Vas-Cath Inc. V. Mahurkar, 19 USPQ2d 1111, states that Applicant must convey with reasonable clarity to those skilled in the art that, as of the filing date sought, he or she was in possession of the invention. The invention, for purposes of the written description inquiry, is whatever is now claimed (see page 1117). The court in Eli Lilly held that an adequate written description of a claimed genus requires more than a generic statement of an invention's boundaries. Regents of the University of California v. Eli Lilly & Co., 119 F3d at 1568. To provide adequate written description and evidence of possession of a claimed genus, the specification must provide sufficient distinguishing characteristics of the genus. The factors to be considered include disclosure of complete or partial structure, physical and/or chemical properties, functional characteristics, structure/function correlation, methods of making the claimed product, or any combination thereof. Regents of the University of California v. Eli Lilly & Co., 119 F3d 1559, 1569, 43 USPQ2d 1398, 1406 (Fed. Cir. 1997). Ariad Pharmaceuticals Inc. v. Eli Lilly & Co., 94 USPQ2d 1161 (Fed. Cir. 2010) states that “…a generic claim may define the boundaries of a vast genus of chemical compounds…the question may still remain whether the specification, including the original claim language, demonstrates that the applicant invented species sufficient to support a claim to a genus”. See page 1171. A description of a genus may be achieved by means of a recitation of a representative number of species falling within the scope of the genus or structural features common to the members of the genus, which features constitute a substantial portion of the genus, so that one of skill in the art can “visualize or recognize” the members of the genus (Emphasis added). Regents of the University of California v. Eli Lilly & Co., 119 F3d 1559, 1569, 43 USPQ2d 1398, 1406 (Fed. Cir. 1997).
Here, Applicants fail on all counts to describe the claimed “an imidazoquinoline compound” as recited in claim 3 that are purported to be agonists of TLR7/8. Applicants merely disclose and describe a single species of each claimed genus.
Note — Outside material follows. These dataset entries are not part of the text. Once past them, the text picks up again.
/-! A dropped CMD write (R232). -/

@[simp] theorem dropCommand_params (s : State) : (dropCommand s).params = s.params := rfl
@[simp] theorem dropCommand_pqMode (s : State) : (dropCommand s).pqMode = s.pqMode := rfl
@[simp] theorem dropCommand_busy (s : State) : (dropCommand s).busy = s.busy := rfl
@[simp] theorem dropCommand_err (s : State) : (dropCommand s).err = s.err := rfl
@[simp] theorem dropCommand_ovr (s : State) : (dropCommand s).ovr = true := rfl
@[simp] theorem dropCommand_errReg (s : State) : (dropCommand s).errReg = s.errReg := rfl
@[simp] theorem dropCommand_arg (s : State) : (dropCommand s).arg = s.arg := rfl
@[simp] theorem dropCommand_arg2 (s : State) : (dropCommand s).arg2 = s.arg2 := rfl
@[simp] theorem dropCommand_result (s : State) : (dropCommand s).result = s.result := rfl
@[simp] theorem dropCommand_result2 (s : State) : (dropCommand s).result2 = s.result2 := rfl
@[simp] theorem dropCommand_heap (s : State) : (dropCommand s).heap = s.heap := rfl
@[simp] theorem dropCommand_wr (s : State) : (dropCommand s).wr = s.wr := rfl
@[simp] theorem dropCommand_rd (s : State) : (dropCommand s).rd = s.rd := rfl
@[simp] theorem dropCommand_symcount (s : State) : (dropCommand s).symcount = s.symcount := rfl
@[simp] theorem dropCommand_srcCount (s : State) : (dropCommand s).srcCount = s.srcCount := rfl
@[simp] theorem dropCommand_snkCount (s : State) : (dropCommand s).snkCount = s.snkCount := rfl
@[simp] theorem dropCommand_treeNodes (s : State) : (dropCommand s).treeNodes = s.treeNodes := rfl
@[simp] theorem dropCommand_intDone (s : State) : (dropCommand s).intDone = s.intDone := rfl
@[simp] theorem dropCommand_intError (s : State) : (dropCommand s).intError = s.intError := rfl
@[simp] theorem dropCommand_doneIe (s : State) : (dropCommand s).doneIe = s.doneIe := rfl
@[simp] theorem dropCommand_errorIe (s : State) : (dropCommand s).errorIe = s.errorIe := rfl
@[simp] theorem dropCommand_tables (s : State) : (dropCommand s).tables = s.tables := rfl
@[simp] theorem dropCommand_inbuf (s : State) : (dropCommand s).inbuf = s.inbuf := rfl
@[simp] theorem dropCommand_inlen (s : State) : (dropCommand s).inlen = s.inlen := rfl
@[simp] theorem dropCommand_nodes (s : State) : (dropCommand s).nodes = s.nodes := rfl
@[simp] theorem dropCommand_root (s : State) : (dropCommand s).root = s.root := rfl
@[simp] theorem dropCommand_seq (s : State) : (dropCommand s).seq = s.seq := rfl
@[simp] theorem dropCommand_ports (s : State) : (dropCommand s).ports = s.ports := rfl
@[simp] theorem dropCommand_inReset (s : State) : (dropCommand s).inReset = s.inReset := rfl
@[simp] theorem dropCommand_reply (s : State) : (dropCommand s).reply = s.reply := rfl
@[simp] theorem dropCommand_events (s : State) : (dropCommand s).events = s.events := rfl
@[simp] theorem dropCommand_draws (s : State) : (dropCommand s).draws = s.draws := rfl

/-! The return from an error (R243). -/

@[simp] theorem returnFromError_params (s : State) : (returnFromError s).params = s.params := rfl
@[simp] theorem returnFromError_pqMode (s : State) : (returnFromError s).pqMode = s.pqMode := rfl
@[simp] theorem returnFromError_busy (s : State) : (returnFromError s).busy = s.busy := rfl
@[simp] theorem returnFromError_err (s : State) : (returnFromError s).err = false := rfl
@[simp] theorem returnFromError_ovr (s : State) : (returnFromError s).ovr = s.ovr := rfl
@[simp] theorem returnFromError_errReg (s : State) : (returnFromError s).errReg = .clear := rfl
@[simp] theorem returnFromError_arg (s : State) : (returnFromError s).arg = s.arg := rfl
@[simp] theorem returnFromError_arg2 (s : State) : (returnFromError s).arg2 = s.arg2 := rfl
@[simp] theorem returnFromError_result (s : State) : (returnFromError s).result = s.result := rfl
@[simp] theorem returnFromError_result2 (s : State) : (returnFromError s).result2 = s.result2 := rfl
@[simp] theorem returnFromError_heap (s : State) : (returnFromError s).heap = s.heap := rfl
@[simp] theorem returnFromError_wr (s : State) : (returnFromError s).wr = s.wr := rfl
@[simp] theorem returnFromError_rd (s : State) : (returnFromError s).rd = s.rd := rfl
@[simp] theorem returnFromError_symcount (s : State) : (returnFromError s).symcount = s.symcount := rfl
@[simp] theorem returnFromError_srcCount (s : State) : (returnFromError s).srcCount = s.srcCount := rfl
@[simp] theorem returnFromError_snkCount (s : State) : (returnFromError s).snkCount = s.snkCount := rfl
@[simp] theorem returnFromError_treeNodes (s : State) : (returnFromError s).treeNodes = s.treeNodes := rfl
@[simp] theorem returnFromError_intDone (s : State) : (returnFromError s).intDone = s.intDone := rfl
@[simp] theorem returnFromError_intError (s : State) : (returnFromError s).intError = s.intError := rfl
@[simp] theorem returnFromError_doneIe (s : State) : (returnFromError s).doneIe = s.doneIe := rfl
@[simp] theorem returnFromError_errorIe (s : State) : (returnFromError s).errorIe = s.errorIe := rfl
@[simp] theorem returnFromError_tables (s : State) : (returnFromError s).tables = s.tables := rfl
@[simp] theorem returnFromError_inbuf (s : State) : (returnFromError s).inbuf = s.inbuf := rfl
@[simp] theorem returnFromError_inlen (s : State) : (returnFromError s).inlen = s.inlen := rfl
@[simp] theorem returnFromError_nodes (s : State) : (returnFromError s).nodes = s.nodes := rfl
@[simp] theorem returnFromError_root (s : State) : (returnFromError s).root = s.root := rfl
@[simp] theorem returnFromError_seq (s : State) : (returnFromError s).seq = s.seq := rfl
@[simp] theorem returnFromError_ports (s : State) : (returnFromError s).ports = s.ports := rfl
@[simp] theorem returnFromError_inReset (s : State) : (returnFromError s).inReset = s.inReset := rfl
@[simp] theorem returnFromError_reply (s : State) : (returnFromError s).reply = s.reply := rfl
@[simp] theorem returnFromError_events (s : State) : (returnFromError s).events = s.events := rfl
@[simp] theorem returnFromError_draws (s : State) : (returnFromError s).draws = s.draws := rfl

/-! SrcClose (R68): only the ports change. -/

@[simp] theorem srcClose_params (s : State) : (srcClose s).params = s.params := rfl
@[simp] theorem srcClose_pqMode (s : State) : (srcClose s).pqMode = s.pqMode := rfl
@[simp] theorem srcClose_busy (s : State) : (srcClose s).busy = s.busy := rfl
@[simp] theorem srcClose_err (s : State) : (srcClose s).err = s.err := rfl
@[simp] theorem srcClose_ovr (s : State) : (srcClose s).ovr = s.ovr := rfl
@[simp] theorem srcClose_errReg (s : State) : (srcClose s).errReg = s.errReg := rfl
@[simp] theorem srcClose_arg (s : State) : (srcClose s).arg = s.arg := rfl
@[simp] theorem srcClose_arg2 (s : State) : (srcClose s).arg2 = s.arg2 := rfl
@[simp] theorem srcClose_result (s : State) : (srcClose s).result = s.result := rfl
@[simp] theorem srcClose_result2 (s : State) : (srcClose s).result2 = s.result2 := rfl
@[simp] theorem srcClose_heap (s : State) : (srcClose s).heap = s.heap := rfl
@[simp] theorem srcClose_wr (s : State) : (srcClose s).wr = s.wr := rfl
@[simp] theorem srcClose_rd (s : State) : (srcClose s).rd = s.rd := rfl
@[simp] theorem srcClose_symcount (s : State) : (srcClose s).symcount = s.symcount := rfl
@[simp] theorem srcClose_srcCount (s : State) : (srcClose s).srcCount = s.srcCount := rfl
@[simp] theorem srcClose_snkCount (s : State) : (srcClose s).snkCount = s.snkCount := rfl
@[simp] theorem srcClose_treeNodes (s : State) : (srcClose s).treeNodes = s.treeNodes := rfl
@[simp] theorem srcClose_intDone (s : State) : (srcClose s).intDone = s.intDone := rfl
@[simp] theorem srcClose_intError (s : State) : (srcClose s).intError = s.intError := rfl
@[simp] theorem srcClose_doneIe (s : State) : (srcClose s).doneIe = s.doneIe := rfl
@[simp] theorem srcClose_errorIe (s : State) : (srcClose s).errorIe = s.errorIe := rfl
@[simp] theorem srcClose_tables (s : State) : (srcClose s).tables = s.tables := rfl
@[simp] theorem srcClose_inbuf (s : State) : (srcClose s).inbuf = s.inbuf := rfl
@[simp] theorem srcClose_inlen (s : State) : (srcClose s).inlen = s.inlen := rfl
@[simp] theorem srcClose_nodes (s : State) : (srcClose s).nodes = s.nodes := rfl
@[simp] theorem srcClose_root (s : State) : (srcClose s).root = s.root := rfl
@[simp] theorem srcClose_seq (s : State) : (srcClose s).seq = s.seq := rfl
@[simp] theorem srcClose_inReset (s : State) : (srcClose s).inReset = s.inReset := rfl
@[simp] theorem srcClose_reply (s : State) : (srcClose s).reply = s.reply := rfl
@[simp] theorem srcClose_events (s : State) : (srcClose s).events = s.events := rfl
@[simp] theorem srcClose_draws (s : State) : (srcClose s).draws = s.draws := rfl

/-! SnkClose (R68): only the ports change. -/

@[simp] theorem snkClose_params (s : State) : (snkClose s).params = s.params := rfl
@[simp] theorem snkClose_pqMode (s : State) : (snkClose s).pqMode = s.pqMode := rfl
@[simp] theorem snkClose_busy (s : State) : (snkClose s).busy = s.busy := rfl
@[simp] theorem snkClose_err (s : State) : (snkClose s).err = s.err := rfl
@[simp] theorem snkClose_ovr (s : State) : (snkClose s).ovr = s.ovr := rfl
@[simp] theorem snkClose_errReg (s : State) : (snkClose s).errReg = s.errReg := rfl
@[simp] theorem snkClose_arg (s : State) : (snkClose s).arg = s.arg := rfl
@[simp] theorem snkClose_arg2 (s : State) : (snkClose s).arg2 = s.arg2 := rfl
@[simp] theorem snkClose_result (s : State) : (snkClose s).result = s.result := rfl
@[simp] theorem snkClose_result2 (s : State) : (snkClose s).result2 = s.result2 := rfl
@[simp] theorem snkClose_heap (s : State) : (snkClose s).heap = s.heap := rfl
@[simp] theorem snkClose_wr (s : State) : (snkClose s).wr = s.wr := rfl
@[simp] theorem snkClose_rd (s : State) : (snkClose s).rd = s.rd := rfl
@[simp] theorem snkClose_symcount (s : State) : (snkClose s).symcount = s.symcount := rfl
@[simp] theorem snkClose_srcCount (s : State) : (snkClose s).srcCount = s.srcCount := rfl
@[simp] theorem snkClose_snkCount (s : State) : (snkClose s).snkCount = s.snkCount := rfl
@[simp] theorem snkClose_treeNodes (s : State) : (snkClose s).treeNodes = s.treeNodes := rfl
@[simp] theorem snkClose_intDone (s : State) : (snkClose s).intDone = s.intDone := rfl
@[simp] theorem snkClose_intError (s : State) : (snkClose s).intError = s.intError := rfl
@[simp] theorem snkClose_doneIe (s : State) : (snkClose s).doneIe = s.doneIe := rfl
@[simp] theorem snkClose_errorIe (s : State) : (snkClose s).errorIe = s.errorIe := rfl
@[simp] theorem snkClose_tables (s : State) : (snkClose s).tables = s.tables := rfl
@[simp] theorem snkClose_inbuf (s : State) : (snkClose s).inbuf = s.inbuf := rfl
@[simp] theorem snkClose_inlen (s : State) : (snkClose s).inlen = s.inlen := rfl
@[simp] theorem snkClose_nodes (s : State) : (snkClose s).nodes = s.nodes := rfl
@[simp] theorem snkClose_root (s : State) : (snkClose s).root = s.root := rfl
@[simp] theorem snkClose_seq (s : State) : (snkClose s).seq = s.seq := rfl
@[simp] theorem snkClose_inReset (s : State) : (snkClose s).inReset = s.inReset := rfl
@[simp] theorem snkClose_reply (s : State) : (snkClose s).reply = s.reply := rfl
@[simp] theorem snkClose_events (s : State) : (snkClose s).events = s.events := rfl
@[simp] theorem snkClose_draws (s : State) : (snkClose s).draws = s.draws := rfl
A person of ordinary skill in the art would not be able to predict the operability of any given “imidazoquinoline compound” to agonize TLR7/8, let alone act as an adjuvant for an opioid antigen as presently claimed.
As the courts have repeatedly stated, the purpose of the written description requirement is to “ensure that the scope of the right to exclude, as set forth in the claims, does not overreach the scope of the inventor's contribution to the field of art as described in the patent specification.” Rochester, 358 F.3d at 920 (quoting Reiffin v. Microsoft Corp., 214 F.3d 1342, 1345 [54 USPQ2d 1915] (Fed. Cir. 2000)).
Here, Applicants desire patent protection for methods that comprise administering any TLR 7/8 agonist “imidazoquinoline compound” as opioid antigen adjuvants. To support such broad protection and right to exclude, Applicants describe the claimed genus only by providing a partial structure having numerous broadly defined variable substituents attached thereto and a single species of the genus. However, the disclosure of this partial structure and species merely provides a generic statement of an invention's boundaries but fails to demonstrate that the applicant invented species sufficient to support claims to the genus “an imidazoquinoline compound” that is an agonist of both TLR7 and TLR8.
At best, Applicant’s Specification directs one to make imidazoquinoline compounds that fall within the extremely large scope of Applicant’s claims and then figure out, through trial-and-error testing, which of these compounds are capable of agonizing TLR7/8 and also capable as acting as vaccine adjuvants. This activity would require “excessive trial and error experimentation” (FF 14). See In re ʼ318 Patent Infringement Litigation, 583 F.3d 1317, 1327 (Fed. Cir. 2009) (“[A]t the end of the day, the specification, even read in light of the knowledge of those skilled in the art, does no more than state a hypothesis and propose testing to determine the accuracy of that hypothesis. That is not sufficient.”).
Accordingly, the specification does not provide adequate written description of the claimed genus “an imidazoquinoline compound”, which is a generic genus of compounds purported to be TLR7/8 agonists and to act as vaccine adjuvants. One of skill in the art would not recognize from the disclosure that the applicant was in possession of the genus. The specification does not clearly allow persons of ordinary skill in the art to recognize that he or she invented what is claimed (see Vas-Cath at page 1116).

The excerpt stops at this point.